» **What the exercise asks**:
Please state in a single number how many lines of the entries below include the word "rest".
*** Given data Section Begins ***
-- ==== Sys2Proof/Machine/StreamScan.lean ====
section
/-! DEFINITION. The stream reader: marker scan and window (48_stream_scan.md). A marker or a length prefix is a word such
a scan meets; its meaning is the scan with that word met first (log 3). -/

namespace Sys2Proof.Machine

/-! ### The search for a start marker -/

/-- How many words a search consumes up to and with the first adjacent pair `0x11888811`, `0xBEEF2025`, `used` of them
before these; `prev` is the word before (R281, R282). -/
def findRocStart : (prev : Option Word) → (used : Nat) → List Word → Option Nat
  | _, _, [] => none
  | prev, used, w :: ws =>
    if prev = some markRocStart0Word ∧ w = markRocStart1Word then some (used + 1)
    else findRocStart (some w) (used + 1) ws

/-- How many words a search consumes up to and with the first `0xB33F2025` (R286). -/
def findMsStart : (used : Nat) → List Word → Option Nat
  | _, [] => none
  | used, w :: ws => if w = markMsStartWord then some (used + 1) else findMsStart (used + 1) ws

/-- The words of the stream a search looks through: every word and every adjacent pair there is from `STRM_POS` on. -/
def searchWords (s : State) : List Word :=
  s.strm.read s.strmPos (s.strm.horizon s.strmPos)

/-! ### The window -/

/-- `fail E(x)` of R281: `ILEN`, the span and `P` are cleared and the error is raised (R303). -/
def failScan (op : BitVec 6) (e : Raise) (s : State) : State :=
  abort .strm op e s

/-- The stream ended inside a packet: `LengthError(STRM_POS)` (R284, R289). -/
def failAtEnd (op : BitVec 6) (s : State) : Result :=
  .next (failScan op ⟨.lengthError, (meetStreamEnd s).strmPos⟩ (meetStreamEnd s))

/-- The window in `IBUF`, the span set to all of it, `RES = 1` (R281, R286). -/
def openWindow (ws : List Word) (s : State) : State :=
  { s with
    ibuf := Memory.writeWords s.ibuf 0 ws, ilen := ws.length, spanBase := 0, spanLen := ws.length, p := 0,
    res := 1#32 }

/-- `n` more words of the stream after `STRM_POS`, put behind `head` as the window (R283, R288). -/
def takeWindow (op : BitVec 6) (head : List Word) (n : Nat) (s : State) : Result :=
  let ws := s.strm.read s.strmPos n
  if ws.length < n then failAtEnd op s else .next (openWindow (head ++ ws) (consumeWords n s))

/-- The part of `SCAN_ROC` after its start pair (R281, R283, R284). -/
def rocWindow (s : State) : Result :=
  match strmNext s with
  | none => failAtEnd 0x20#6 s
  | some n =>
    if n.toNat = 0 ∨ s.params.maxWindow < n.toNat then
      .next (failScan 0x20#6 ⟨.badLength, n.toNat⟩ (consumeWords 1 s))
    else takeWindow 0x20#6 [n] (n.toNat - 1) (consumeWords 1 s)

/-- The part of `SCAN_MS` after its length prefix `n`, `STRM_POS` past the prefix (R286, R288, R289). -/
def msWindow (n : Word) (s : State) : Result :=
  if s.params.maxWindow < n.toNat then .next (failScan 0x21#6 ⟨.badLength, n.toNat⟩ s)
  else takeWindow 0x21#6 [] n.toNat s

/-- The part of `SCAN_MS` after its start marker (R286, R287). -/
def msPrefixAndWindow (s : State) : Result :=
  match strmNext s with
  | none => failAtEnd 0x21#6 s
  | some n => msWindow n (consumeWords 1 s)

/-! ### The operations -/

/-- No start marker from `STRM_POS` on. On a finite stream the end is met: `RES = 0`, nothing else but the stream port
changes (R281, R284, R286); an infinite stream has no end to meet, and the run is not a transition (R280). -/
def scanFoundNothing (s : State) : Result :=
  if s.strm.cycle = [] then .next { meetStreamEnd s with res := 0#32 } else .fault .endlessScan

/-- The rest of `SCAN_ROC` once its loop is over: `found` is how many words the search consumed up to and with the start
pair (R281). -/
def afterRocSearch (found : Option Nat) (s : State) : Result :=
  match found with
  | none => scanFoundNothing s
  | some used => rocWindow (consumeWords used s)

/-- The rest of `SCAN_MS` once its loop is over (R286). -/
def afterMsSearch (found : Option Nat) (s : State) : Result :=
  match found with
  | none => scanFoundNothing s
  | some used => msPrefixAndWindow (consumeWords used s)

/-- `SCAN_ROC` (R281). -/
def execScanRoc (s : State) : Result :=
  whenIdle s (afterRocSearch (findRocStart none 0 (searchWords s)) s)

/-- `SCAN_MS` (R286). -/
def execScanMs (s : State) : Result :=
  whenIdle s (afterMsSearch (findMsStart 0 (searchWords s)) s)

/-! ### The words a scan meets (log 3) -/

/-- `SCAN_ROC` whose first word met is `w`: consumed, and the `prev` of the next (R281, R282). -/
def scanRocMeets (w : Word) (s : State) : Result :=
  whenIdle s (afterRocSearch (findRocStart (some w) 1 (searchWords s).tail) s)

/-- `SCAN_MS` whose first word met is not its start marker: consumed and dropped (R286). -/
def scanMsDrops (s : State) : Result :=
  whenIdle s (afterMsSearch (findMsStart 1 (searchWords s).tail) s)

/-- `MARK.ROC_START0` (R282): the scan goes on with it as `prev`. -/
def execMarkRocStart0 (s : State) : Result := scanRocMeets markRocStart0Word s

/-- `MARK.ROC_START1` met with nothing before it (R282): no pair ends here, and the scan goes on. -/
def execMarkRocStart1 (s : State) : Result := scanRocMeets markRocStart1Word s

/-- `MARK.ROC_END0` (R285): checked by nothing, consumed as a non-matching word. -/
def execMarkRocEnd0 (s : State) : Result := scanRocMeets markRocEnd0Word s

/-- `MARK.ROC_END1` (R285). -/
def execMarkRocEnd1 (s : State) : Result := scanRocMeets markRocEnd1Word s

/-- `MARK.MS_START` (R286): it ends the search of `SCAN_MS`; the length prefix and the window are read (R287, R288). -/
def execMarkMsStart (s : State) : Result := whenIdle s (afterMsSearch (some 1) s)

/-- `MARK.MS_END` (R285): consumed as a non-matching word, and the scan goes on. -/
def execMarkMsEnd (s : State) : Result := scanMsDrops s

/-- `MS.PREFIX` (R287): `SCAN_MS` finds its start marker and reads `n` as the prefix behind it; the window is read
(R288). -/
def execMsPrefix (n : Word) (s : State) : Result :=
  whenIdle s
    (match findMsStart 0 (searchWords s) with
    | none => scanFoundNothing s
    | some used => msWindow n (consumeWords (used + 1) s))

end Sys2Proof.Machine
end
*** Given data Section Ends ***
» **Task solution**:
2